His part here is in a tale of digging up a beach attempting to locate a lost jewel. Gladstone is idle and manipulative, but Carl Barks hadn’t yet allied this with the concept of it being prompted by his infuriating good fortune. The tale concludes with Donald putting one over on his cousin.

Scrooge’s design hadn’t yet been solidified, so he appears here in a black jacket and red tie rather than his later customary and distinctive red coat. The plot of that story takes some strange and unpredictable turns, but begins with Donald wanting to raise a sunken ship. The solution Barks supplies was decades ahead of its time, and a variation has now been used in reality, with air displacing water until the ship once again floats.

The cover story sees Donald working at a ranch, and confidently making the foolish promise to replace any horses stolen if he’s entrusted with running the place with the owner absent. Barks conceives an ingenious con job central to the story, with Huey, Dewey and Louie’s persistence central. Later in the book there’s another troublesome villain at large, but Donald’s more concerned at ridding the house of the wildlife menagerie his nephews have accumulated.

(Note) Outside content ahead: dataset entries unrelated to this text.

-- ==== Sys2Proof/Machine/Events.lean ====
section
/-!
DEFINITION. The seven interface events (10_state.md R40 to R49; 60_exceptions.md R261). Each is one
atomic transition; the host chooses their order (R47).
-/
namespace Sys2Proof.Machine

/-- The event `step(r)` (R41): one step whose random byte is `r`; later draws are not touched. -/
def stepEvent (r : Byte) (s : State) : Result :=
  match step { s with draws := [r] } with
  | .next t => .next { t with draws := s.draws }
  | .fault f => .fault f
  | .refused f => .refused f

/-- The event `reset()` (R48): every element at its reset value; the configuration survives (R282), and
so do the environment's draws. -/
def State.resetEvent (s : State) : State :=
  { State.resetWith s.cfg with draws := s.draws, drawCount := s.drawCount }

/-- The largest image, 4096 - 512 bytes (R46, R285). -/
def maxImage : Nat := 3584

/-- The event `loadProgram(bytes)` (R46): only right after reset, and only an image that fits. -/
def loadProgram (bytes : List Byte) (s : State) : Result :=
  if maxImage < bytes.length then .refused .imageTooLong
  else if s = s.resetEvent then .next (s.writeBytes programBase bytes)
  else .refused .loadNotAfterReset

/-- The event `setKey(k, pressed)` (R43), `k` in 0..15. -/
def setKeyEvent (k : Nat) (pressed : Bool) (s : State) : Result :=
  if k < 16 then .next (s.setKey (BitVec.ofNat 4 k) pressed) else .refused .keyIndexOutOfRange

/-- The observer `keyState(k)` (R44): none where the call has no transition. -/
def keyState (k : Nat) (s : State) : Option Bool :=
  if k < 16 then some (s.keyDown (BitVec.ofNat 4 k)) else none

/-- The observer `getFramebuffer()` (R45): all of `FB`. -/
def getFramebuffer (s : State) : Framebuffer := s.fb

/-- What the host can do to the core (R261). -/
inductive Event where
  | step (r : Byte)
  | tick
  | setKey (k : Nat) (pressed : Bool)
  | keyState (k : Nat)
  | getFramebuffer
  | loadProgram (bytes : List Byte)
  | reset
  deriving DecidableEq, Repr

/-- The state an event leaves; the two observers change nothing. -/
def applyEvent (e : Event) (s : State) : Result :=
  match e with
  | .step r => stepEvent r s
  | .tick => .next s.tick
  | .setKey k p => setKeyEvent k p s
  | .keyState k => if k < 16 then .next s else .refused .keyIndexOutOfRange
  | .getFramebuffer => .next s
  | .loadProgram bytes => loadProgram bytes s
  | .reset => .next s.resetEvent

/-- A sequence of events from `s`, the next one in the state the last one leaves (R47). -/
def applyEvents : List Event → State → Result
  | [], s => .next s
  | e :: es, s =>
    match applyEvent e s with
    | .next t => applyEvents es t
    | .fault f => .fault f
    | .refused f => .refused f

end Sys2Proof.Machine
end

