-- ==== Sys2Proof/Safety.lean ====
section
/-!
DEFINITION. The terms claims are stated in: the invariant of reachable states (10_state.md R32), what
counts as a halted (faulted) core (60_exceptions.md R245), the end of a run (40_step_cycle.md R125), and
the frame of an instruction.
-/
namespace Sys2Proof.Machine

/-- A halted core. R245: a model treats this as a fault that is never a final state. -/
abbrev State.halted (s : State) : Prop := s.haltCause ≠ .running

/-- The invariants of R32's last column, with the legal parameters of R7 and the canonical memory. -/
abbrev StateInv (s : State) : Prop :=
  s.cfg.wf ∧ s.pc.toNat ≤ 4350 ∧ s.sp ≤ s.cfg.stackCapacity ∧
  s.stack.length = s.cfg.stackCapacity ∧
  (∀ w ∈ s.stack.take s.sp, 2 ≤ w.toNat ∧ w.toNat ≤ 4096) ∧ s.mem.wf s.cfg

/-- The states a host can bring about from a reset machine of any legal configuration (R47, R281). -/
inductive Reachable : State → Prop where
  | reset (c : Config) (h : c.wf) : Reachable (State.resetWith c)
  | event (s t : State) (e : Event) (h : Reachable s) (ht : applyEvent e s = .next t) : Reachable t

/-- A run is safe as far as `s` when no fatal condition has been raised. -/
def SafeState (s : State) : Prop := Reachable s ∧ ¬ s.halted

/-- The core is at a self-jump at address `a`: `PC = a`, and `MEM[a], MEM[a+1]` hold the word
`0x1000 OR a` (R125). Both bytes must be in memory. DESIGN CHOICE (log entry 18): a halted state is none,
as R125, R49 and R245 say, although the row D23 of 92_eei_decisions.md also ends a run at a halt. -/
abbrev State.AtSelfJump (s : State) (a : Addr) : Prop :=
  ¬ s.halted ∧ s.pc = zextAddr a ∧ a.toNat ≤ 4094 ∧
  wordOfBytes (s.readByte a.toNat) (s.readByte (a.toNat + 1)) = 0x1000 ||| zextAddr a

/-- The run of the events `es` from `s` ends at `t` (R125, the self-jump of the spec's decision D23;
log entry 18): `t` is its first state at a self-jump at the address `a` that the claim names. -/
def EndsRun (a : Addr) (es : List Event) (s t : State) : Prop :=
  applyEvents es s = .next t ∧ t.AtSelfJump a ∧
  ∀ k u, k < es.length → applyEvents (es.take k) s = .next u → ¬ u.AtSelfJump a

/-- What an instruction may change, beside `PC`: the registers `V[k]` with `v k`, the slots `k` with
`slots k`, the bytes of memory at `a` with `bytes a`, and the named single elements. -/
structure MayChange where
  v : Nibble → Bool := fun _ => false
  i : Bool := false
  sp : Bool := false
  slots : Nat → Bool := fun _ => false
  dt : Bool := false
  st : Bool := false
  fb : Bool := false
  draws : Bool := false
  bytes : Nat → Bool := fun _ => false

/-- From `s` to `t` nothing changed except `PC` and what `m` names; the keypad, the halt registers and
the configuration are in no instruction's frame. -/
structure Frame (m : MayChange) (s t : State) : Prop where
  v : ∀ k, m.v k = false → t.getV k = s.getV k
  i : m.i = false → t.i = s.i
  sp : m.sp = false → t.sp = s.sp
  slots : ∀ k, m.slots k = false → t.stack[k]? = s.stack[k]?
  dt : m.dt = false → t.dt = s.dt
  st : m.st = false → t.st = s.st
  fb : m.fb = false → t.fb = s.fb
  draws : m.draws = false → t.draws = s.draws ∧ t.drawCount = s.drawCount
  bytes : ∀ a, m.bytes a = false → t.readByte a = s.readByte a
  key : t.key = s.key
  halt : t.haltCause = s.haltCause ∧ t.haltPc = s.haltPc ∧ t.haltInfo = s.haltInfo
  cfg : t.cfg = s.cfg

/-- The instruction completes in `s`: exec answers a next state, of which `P` holds. -/
def Completes (i : Instr) (s : State) (P : State → Prop) : Prop := ∃ t, exec i s = .next t ∧ P t

/-- The state in which a fatal condition with this cause and diagnostic leaves `s` (R244, R123). -/
def State.haltedWith (s : State) (c : HaltCause) (info : Word) : State :=
  { s with haltCause := c, haltPc := s.pc, haltInfo := info }

/-- A 1 bit of the sprite of `Dxyn` lies over the display pixel (px, py) and is not discarded by the
edge policy (R202, R208): bit `7 - c` of the byte at `I + k` is drawn at column `x0 + c`, row `y0 + k`. -/
def SpriteCovers (s : State) (x y n : Nibble) (px : Fin 64) (py : Fin 32) : Prop :=
  ∃ k c : Nat, k < n.toNat ∧ c < 8 ∧ (s.readByte (s.i.toNat + k)).getLsbD (7 - c) = true ∧
    match s.cfg.spriteEdge with
    | .clip => px.val = (s.getV x).toNat % 64 + c ∧ py.val = (s.getV y).toNat % 32 + k
    | .wrap =>
      px.val = ((s.getV x).toNat % 64 + c) % 64 ∧ py.val = ((s.getV y).toNat % 32 + k) % 32

/-- Some pixel goes from set to clear in the draw (R206, R208). -/
def SpriteCollides (s : State) (x y n : Nibble) : Prop :=
  ∃ px py, SpriteCovers s x y n px py ∧ s.fb.pixel px py = true

/-- A result with other values in the draw fields of its next state. -/
def withDraws (ds : List Byte) (n : Nat) : Result → Result
  | .next t => .next { t with draws := ds, drawCount := n }
  | .fault f => .fault f
  | .refused r => .refused r

/-- The set of one register, as a frame's `v`. -/
def onlyV (x : Nibble) : Nibble → Bool := fun k => k == x

/-- The destination and VF, as a frame's `v`. -/
def onlyVAndVF (x : Nibble) : Nibble → Bool := fun k => k == x || k == vf

/-- The registers an instruction may write (R32's row of `V`, with R21): its `V[x]`, VF as a flag, or
`V[0..x]` of `Fx65`. -/
def writesV (c : Config) : Instr → Nibble → Bool
  | .ldImm x _ | .addImm x _ | .ldReg x _ | .orReg x _ | .andReg x _ | .xorReg x _ | .rnd x _
  | .ldVxDt x | .ldVxK x => onlyV x
  | .addReg x _ | .sub x _ | .shr x _ | .subn x _ | .shl x _ => onlyVAndVF x
  | .drw _ _ _ => onlyV vf
  | .addI _ => fun k => c.indexCarry == .on && k == vf
  | .ldRegs x => fun k => decide (k.toNat ≤ x.toNat)
  | .cls | .ret | .jp _ | .call _ | .seImm _ _ | .sneImm _ _ | .seReg _ _ | .sneReg _ _ | .ldI _
  | .jpV0 _ | .skp _ | .sknp _ | .ldDtVx _ | .ldStVx _ | .ldF _ | .ldB _ | .stRegs _ => fun _ => false

/-- The instructions that can raise a fatal condition once decoded (R262). -/
def canRaise : Instr → Bool
  | .ret | .call _ | .ldB _ | .stRegs _ | .ldRegs _ => true
  | .drw _ _ n => n != 0
  | .cls | .jp _ | .seImm _ _ | .sneImm _ _ | .seReg _ _ | .sneReg _ _ | .ldImm _ _ | .addImm _ _
  | .ldReg _ _ | .orReg _ _ | .andReg _ _ | .xorReg _ _ | .addReg _ _ | .sub _ _ | .shr _ _ | .subn _ _
  | .shl _ _ | .ldI _ | .jpV0 _ | .rnd _ _ | .skp _ | .sknp _ | .ldVxDt _ | .ldDtVx _ | .ldStVx _
  | .addI _ | .ldVxK _ | .ldF _ => false

/-- The `k` bytes at `a`, as a frame's `bytes`. -/
def bytesAt (a k : Nat) : Nat → Bool := fun b => decide (a ≤ b ∧ b < a + k)

end Sys2Proof.Machine
end

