-- ==== Sys2Proof/Laws/Ops.lean ====
section
/-!
SUPPORT. What each shared operation over registers, keys, stack and draws can do, said once.
-/
namespace Sys2Proof.Machine

theorem getV_setV (s : State) (x y : Nibble) (b : Byte) :
    (s.setV x b).getV y = if x = y then b else s.getV y := by
  simp [State.setV, State.getV, Vector.getElem_set, BitVec.toNat_inj]

@[simp] theorem getV_setV_self (s : State) (x : Nibble) (b : Byte) : (s.setV x b).getV x = b := by
  simp [getV_setV]

theorem getV_setV_ne (s : State) {x y : Nibble} (b : Byte) (h : x ≠ y) :
    (s.setV x b).getV y = s.getV y := by
  simp [getV_setV, h]

/-- R150: the destination holds the result, VF the flag unless it is the destination. -/
theorem getV_writeFlagResult (s : State) (x k : Nibble) (p : Byte × Byte) :
    (s.writeFlagResult x p).getV k = if k = x then p.2 else if k = vf then p.1 else s.getV k := by
  simp only [State.writeFlagResult, getV_setV, eq_comm (a := k)]

/-- R184: VF changes only under `ON`. -/
theorem getV_writeIndexFlag (s : State) (n : Nat) (k : Nibble) :
    (s.writeIndexFlag n).getV k =
      if s.cfg.indexCarry = .on ∧ k = vf then flagByte (decide (4095 < n)) else s.getV k := by
  unfold State.writeIndexFlag
  cases s.cfg.indexCarry <;> simp [getV_setV, eq_comm (a := vf)]

/-- R188: registers up to `x` are loaded, the others kept. -/
theorem getV_loadRegs (s : State) (x k : Nibble) :
    (s.loadRegs x).getV k =
      if k.toNat ≤ x.toNat then s.readByte (s.i.toNat + k.toNat) else s.getV k := by
  simp [State.loadRegs, State.getV]

/-- R190: `I` moves by `x + 1` under `X_PLUS_1` only. -/
theorem postIncI_i (s : State) (x : Nibble) :
    (s.postIncI x).i =
      if s.cfg.memInc = .xPlus1 then s.i + BitVec.ofNat 16 (x.toNat + 1) else s.i := by
  unfold State.postIncI
  split <;> simp_all

theorem keyDown_setKey (s : State) (j k : Nibble) (p : Bool) :
    (s.setKey j p).keyDown k = if j = k then p else s.keyDown k := by
  simp [State.setKey, State.keyDown, Vector.getElem_set, BitVec.toNat_inj]

/-- Pushing succeeds exactly where slot `SP` exists, and then writes that slot and `SP` only (R131). -/
theorem push_eq_some {s t : State} {w : Word} :
    s.push w = some t ↔
      s.sp < s.stack.length ∧ t = { s with stack := s.stack.set s.sp w, sp := s.sp + 1 } := by
  unfold State.push
  split <;> simp_all [eq_comm]

/-- Popping succeeds exactly where slot `SP - 1` exists, and then writes `PC` and `SP` only (R132). -/
theorem popPc_eq_some {s t : State} :
    s.popPc = some t ↔
      ∃ w, s.stack[s.sp - 1]? = some w ∧ t = { s with pc := w, sp := s.sp - 1 } := by
  unfold State.popPc
  cases s.stack[s.sp - 1]? <;> simp [eq_comm (b := t)]

/-- The range rule either lets the whole effect happen or raises before anything is written (R70). -/
theorem guardRange_cases {s t body : State} {k : Nat} (h : guardRange s k body = .next t) :
    (InRange s.i k ∧ t = body) ∨
      (¬ InRange s.i k ∧ t = s.raise .outOfBoundsAddress (firstBad s.i)) := by
  unfold guardRange at h
  split at h <;> simp_all [eq_comm]

theorem guardRange_in {s body : State} {k : Nat} (h : InRange s.i k) :
    guardRange s k body = .next body := if_pos h

theorem guardRange_out {s body : State} {k : Nat} (h : ¬ InRange s.i k) :
    guardRange s k body = .next (s.raise .outOfBoundsAddress (firstBad s.i)) := if_neg h

theorem nextDraw_cons {s : State} {r : Byte} {rs : List Byte} (h : s.draws = r :: rs) :
    s.nextDraw = r := by
  simp [State.nextDraw, h]

theorem firstBad_toNat (a : Word) : (firstBad a).toNat = max a.toNat 4096 := by
  unfold firstBad memSize
  split <;> simp <;> omega

theorem mem_keyOrder (k : Nibble) : k ∈ keyOrder := by
  revert k; decide

/-- No key is found exactly when none is down (R233). -/
theorem lowestKey_eq_none {s : State} : s.lowestKey = none ↔ ∀ k, s.keyDown k = false := by
  simp [State.lowestKey, List.find?_eq_none, mem_keyOrder]

end Sys2Proof.Machine
end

A final story is a surreal gem, centred on Donald and his nephews at opposite sides of a canyon toying with echoes. The kids want money, so have set up a coin box labelled “Depozit 10 cents for echo”, but Donald’s a step ahead of that, and the tale proceeds with him fetching an escalating selection of objects in the expectation that their sound will be duplicated as an echo.

The cartooning is excellent, the gags are excellent and the plots are excellent. This is a collection of Barks at his peak.